DATA FOR REVIEW
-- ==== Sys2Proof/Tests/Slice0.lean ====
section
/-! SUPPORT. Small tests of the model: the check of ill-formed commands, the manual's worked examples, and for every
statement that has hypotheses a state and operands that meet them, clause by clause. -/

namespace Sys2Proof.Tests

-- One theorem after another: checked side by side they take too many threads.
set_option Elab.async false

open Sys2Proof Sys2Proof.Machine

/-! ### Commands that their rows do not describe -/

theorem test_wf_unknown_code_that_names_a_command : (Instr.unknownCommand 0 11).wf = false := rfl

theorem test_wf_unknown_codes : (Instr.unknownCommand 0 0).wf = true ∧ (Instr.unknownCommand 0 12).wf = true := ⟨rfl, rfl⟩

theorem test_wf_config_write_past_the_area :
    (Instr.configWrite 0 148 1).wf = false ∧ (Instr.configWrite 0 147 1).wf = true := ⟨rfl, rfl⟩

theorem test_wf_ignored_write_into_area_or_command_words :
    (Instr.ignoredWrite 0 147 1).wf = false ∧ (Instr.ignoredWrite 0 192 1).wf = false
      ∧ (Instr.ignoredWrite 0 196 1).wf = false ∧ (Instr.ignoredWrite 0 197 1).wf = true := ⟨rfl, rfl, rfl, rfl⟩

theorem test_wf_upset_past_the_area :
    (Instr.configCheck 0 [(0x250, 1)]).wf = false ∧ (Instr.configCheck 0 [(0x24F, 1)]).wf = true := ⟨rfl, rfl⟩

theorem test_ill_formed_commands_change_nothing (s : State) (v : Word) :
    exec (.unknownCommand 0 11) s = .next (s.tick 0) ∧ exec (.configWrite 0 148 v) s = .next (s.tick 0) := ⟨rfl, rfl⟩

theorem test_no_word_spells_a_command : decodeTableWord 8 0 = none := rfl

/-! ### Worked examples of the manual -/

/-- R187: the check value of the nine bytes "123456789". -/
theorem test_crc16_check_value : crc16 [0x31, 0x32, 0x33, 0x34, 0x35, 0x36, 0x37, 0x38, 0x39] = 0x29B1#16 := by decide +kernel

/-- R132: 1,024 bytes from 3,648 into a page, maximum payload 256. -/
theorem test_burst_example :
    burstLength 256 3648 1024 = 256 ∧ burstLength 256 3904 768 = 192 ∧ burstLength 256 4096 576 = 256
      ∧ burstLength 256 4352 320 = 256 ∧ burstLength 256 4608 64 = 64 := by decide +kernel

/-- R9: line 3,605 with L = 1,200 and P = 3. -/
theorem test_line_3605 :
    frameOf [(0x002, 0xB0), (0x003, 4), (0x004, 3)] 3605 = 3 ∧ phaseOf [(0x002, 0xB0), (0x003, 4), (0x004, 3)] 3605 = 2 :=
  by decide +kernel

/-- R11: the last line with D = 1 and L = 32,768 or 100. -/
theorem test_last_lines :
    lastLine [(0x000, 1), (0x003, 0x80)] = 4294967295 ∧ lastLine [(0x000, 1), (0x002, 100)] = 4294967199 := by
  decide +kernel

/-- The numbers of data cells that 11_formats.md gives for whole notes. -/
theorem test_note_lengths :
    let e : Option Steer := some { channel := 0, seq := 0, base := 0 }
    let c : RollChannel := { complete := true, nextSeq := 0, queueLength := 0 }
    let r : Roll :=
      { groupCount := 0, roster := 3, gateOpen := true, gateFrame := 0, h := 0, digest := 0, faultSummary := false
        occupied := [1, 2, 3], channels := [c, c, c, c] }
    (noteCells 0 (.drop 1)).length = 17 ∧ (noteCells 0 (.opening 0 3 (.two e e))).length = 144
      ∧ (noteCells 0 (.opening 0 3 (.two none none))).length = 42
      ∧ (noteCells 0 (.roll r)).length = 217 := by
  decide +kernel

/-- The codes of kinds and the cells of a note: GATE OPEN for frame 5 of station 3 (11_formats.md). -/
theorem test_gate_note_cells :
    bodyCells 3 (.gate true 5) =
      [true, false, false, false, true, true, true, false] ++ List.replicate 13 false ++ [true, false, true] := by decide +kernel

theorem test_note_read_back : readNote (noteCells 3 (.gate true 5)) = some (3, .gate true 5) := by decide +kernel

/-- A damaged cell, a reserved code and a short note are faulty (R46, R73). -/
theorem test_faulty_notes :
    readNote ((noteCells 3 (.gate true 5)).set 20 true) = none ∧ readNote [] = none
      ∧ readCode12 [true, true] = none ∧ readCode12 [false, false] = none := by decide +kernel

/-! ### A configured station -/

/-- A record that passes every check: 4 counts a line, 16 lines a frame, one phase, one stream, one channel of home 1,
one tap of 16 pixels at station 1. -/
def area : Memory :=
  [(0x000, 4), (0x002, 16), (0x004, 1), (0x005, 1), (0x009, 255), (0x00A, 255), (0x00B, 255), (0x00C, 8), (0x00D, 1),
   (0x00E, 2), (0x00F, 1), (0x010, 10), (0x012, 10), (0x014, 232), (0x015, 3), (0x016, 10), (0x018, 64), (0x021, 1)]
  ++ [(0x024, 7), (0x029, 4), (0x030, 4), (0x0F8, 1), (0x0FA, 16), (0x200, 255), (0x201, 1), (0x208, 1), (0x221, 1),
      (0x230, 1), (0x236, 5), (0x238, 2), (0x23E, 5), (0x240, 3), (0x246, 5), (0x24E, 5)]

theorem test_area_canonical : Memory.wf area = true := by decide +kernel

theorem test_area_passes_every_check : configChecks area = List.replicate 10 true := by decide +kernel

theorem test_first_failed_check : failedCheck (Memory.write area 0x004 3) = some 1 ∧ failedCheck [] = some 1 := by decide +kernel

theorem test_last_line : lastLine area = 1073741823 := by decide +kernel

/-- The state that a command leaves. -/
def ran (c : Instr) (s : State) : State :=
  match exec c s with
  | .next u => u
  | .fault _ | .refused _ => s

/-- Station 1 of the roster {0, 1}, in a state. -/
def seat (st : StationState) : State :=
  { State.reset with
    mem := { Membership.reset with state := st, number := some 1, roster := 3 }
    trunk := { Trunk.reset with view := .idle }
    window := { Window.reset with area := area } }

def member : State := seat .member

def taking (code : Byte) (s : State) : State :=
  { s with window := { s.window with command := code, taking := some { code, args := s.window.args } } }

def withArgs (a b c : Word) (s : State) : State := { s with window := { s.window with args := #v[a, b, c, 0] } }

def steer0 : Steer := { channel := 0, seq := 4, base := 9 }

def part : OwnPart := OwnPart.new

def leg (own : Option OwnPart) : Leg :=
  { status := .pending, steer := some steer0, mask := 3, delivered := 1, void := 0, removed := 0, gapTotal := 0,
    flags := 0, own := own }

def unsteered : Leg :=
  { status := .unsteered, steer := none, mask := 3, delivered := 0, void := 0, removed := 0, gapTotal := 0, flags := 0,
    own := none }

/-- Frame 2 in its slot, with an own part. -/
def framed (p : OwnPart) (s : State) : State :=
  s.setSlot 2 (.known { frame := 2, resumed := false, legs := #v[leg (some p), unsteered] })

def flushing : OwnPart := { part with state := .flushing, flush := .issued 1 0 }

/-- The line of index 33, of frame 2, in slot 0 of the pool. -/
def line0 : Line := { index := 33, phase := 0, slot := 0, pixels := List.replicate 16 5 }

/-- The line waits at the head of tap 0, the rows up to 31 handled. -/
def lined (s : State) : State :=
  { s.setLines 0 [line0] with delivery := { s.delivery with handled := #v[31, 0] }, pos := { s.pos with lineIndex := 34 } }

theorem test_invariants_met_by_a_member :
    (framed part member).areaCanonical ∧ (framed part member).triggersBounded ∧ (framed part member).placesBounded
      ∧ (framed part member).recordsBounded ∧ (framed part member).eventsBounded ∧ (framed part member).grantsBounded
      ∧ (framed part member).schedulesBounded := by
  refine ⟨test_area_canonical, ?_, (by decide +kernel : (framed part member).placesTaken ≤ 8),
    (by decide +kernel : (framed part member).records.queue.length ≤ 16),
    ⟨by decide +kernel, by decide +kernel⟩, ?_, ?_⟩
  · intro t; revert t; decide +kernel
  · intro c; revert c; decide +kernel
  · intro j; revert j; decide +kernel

* * *

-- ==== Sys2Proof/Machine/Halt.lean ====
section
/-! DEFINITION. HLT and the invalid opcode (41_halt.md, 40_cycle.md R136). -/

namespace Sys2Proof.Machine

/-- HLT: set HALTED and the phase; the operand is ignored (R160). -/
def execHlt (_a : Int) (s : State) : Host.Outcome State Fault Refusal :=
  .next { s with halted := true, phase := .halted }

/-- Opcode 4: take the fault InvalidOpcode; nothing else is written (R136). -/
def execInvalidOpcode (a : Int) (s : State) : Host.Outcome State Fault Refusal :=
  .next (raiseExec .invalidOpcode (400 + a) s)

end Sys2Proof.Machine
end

* * *

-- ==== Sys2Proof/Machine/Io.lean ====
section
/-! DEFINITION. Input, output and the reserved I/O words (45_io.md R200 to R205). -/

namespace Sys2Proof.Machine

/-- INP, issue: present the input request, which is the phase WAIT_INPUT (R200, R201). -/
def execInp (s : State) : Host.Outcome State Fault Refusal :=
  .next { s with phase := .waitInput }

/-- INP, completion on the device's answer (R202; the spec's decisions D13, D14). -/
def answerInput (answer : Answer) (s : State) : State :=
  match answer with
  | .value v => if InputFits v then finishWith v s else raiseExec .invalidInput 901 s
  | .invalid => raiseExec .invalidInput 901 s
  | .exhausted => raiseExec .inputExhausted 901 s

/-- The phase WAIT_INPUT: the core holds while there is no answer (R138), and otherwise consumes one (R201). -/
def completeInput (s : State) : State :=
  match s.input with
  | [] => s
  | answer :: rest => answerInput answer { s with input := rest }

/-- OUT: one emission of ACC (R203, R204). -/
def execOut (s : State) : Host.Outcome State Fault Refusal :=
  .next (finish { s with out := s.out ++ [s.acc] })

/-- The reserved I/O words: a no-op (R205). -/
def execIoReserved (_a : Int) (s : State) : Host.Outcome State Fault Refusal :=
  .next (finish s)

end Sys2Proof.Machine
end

ACTIVITY
In the listing above, find the line with "a state. -/" and the line with "def leg (own", then reproduce both and every line between them exactly.

FINISHED EXERCISE
/-- Station 1 of the roster {0, 1}, in a state. -/
def seat (st : StationState) : State :=
  { State.reset with
    mem := { Membership.reset with state := st, number := some 1, roster := 3 }
    trunk := { Trunk.reset with view := .idle }
    window := { Window.reset with area := area } }

def member : State := seat .member

def taking (code : Byte) (s : State) : State :=
  { s with window := { s.window with command := code, taking := some { code, args := s.window.args } } }

def withArgs (a b c : Word) (s : State) : State := { s with window := { s.window with args := #v[a, b, c, 0] } }

def steer0 : Steer := { channel := 0, seq := 4, base := 9 }

def part : OwnPart := OwnPart.new

def leg (own : Option OwnPart) : Leg :=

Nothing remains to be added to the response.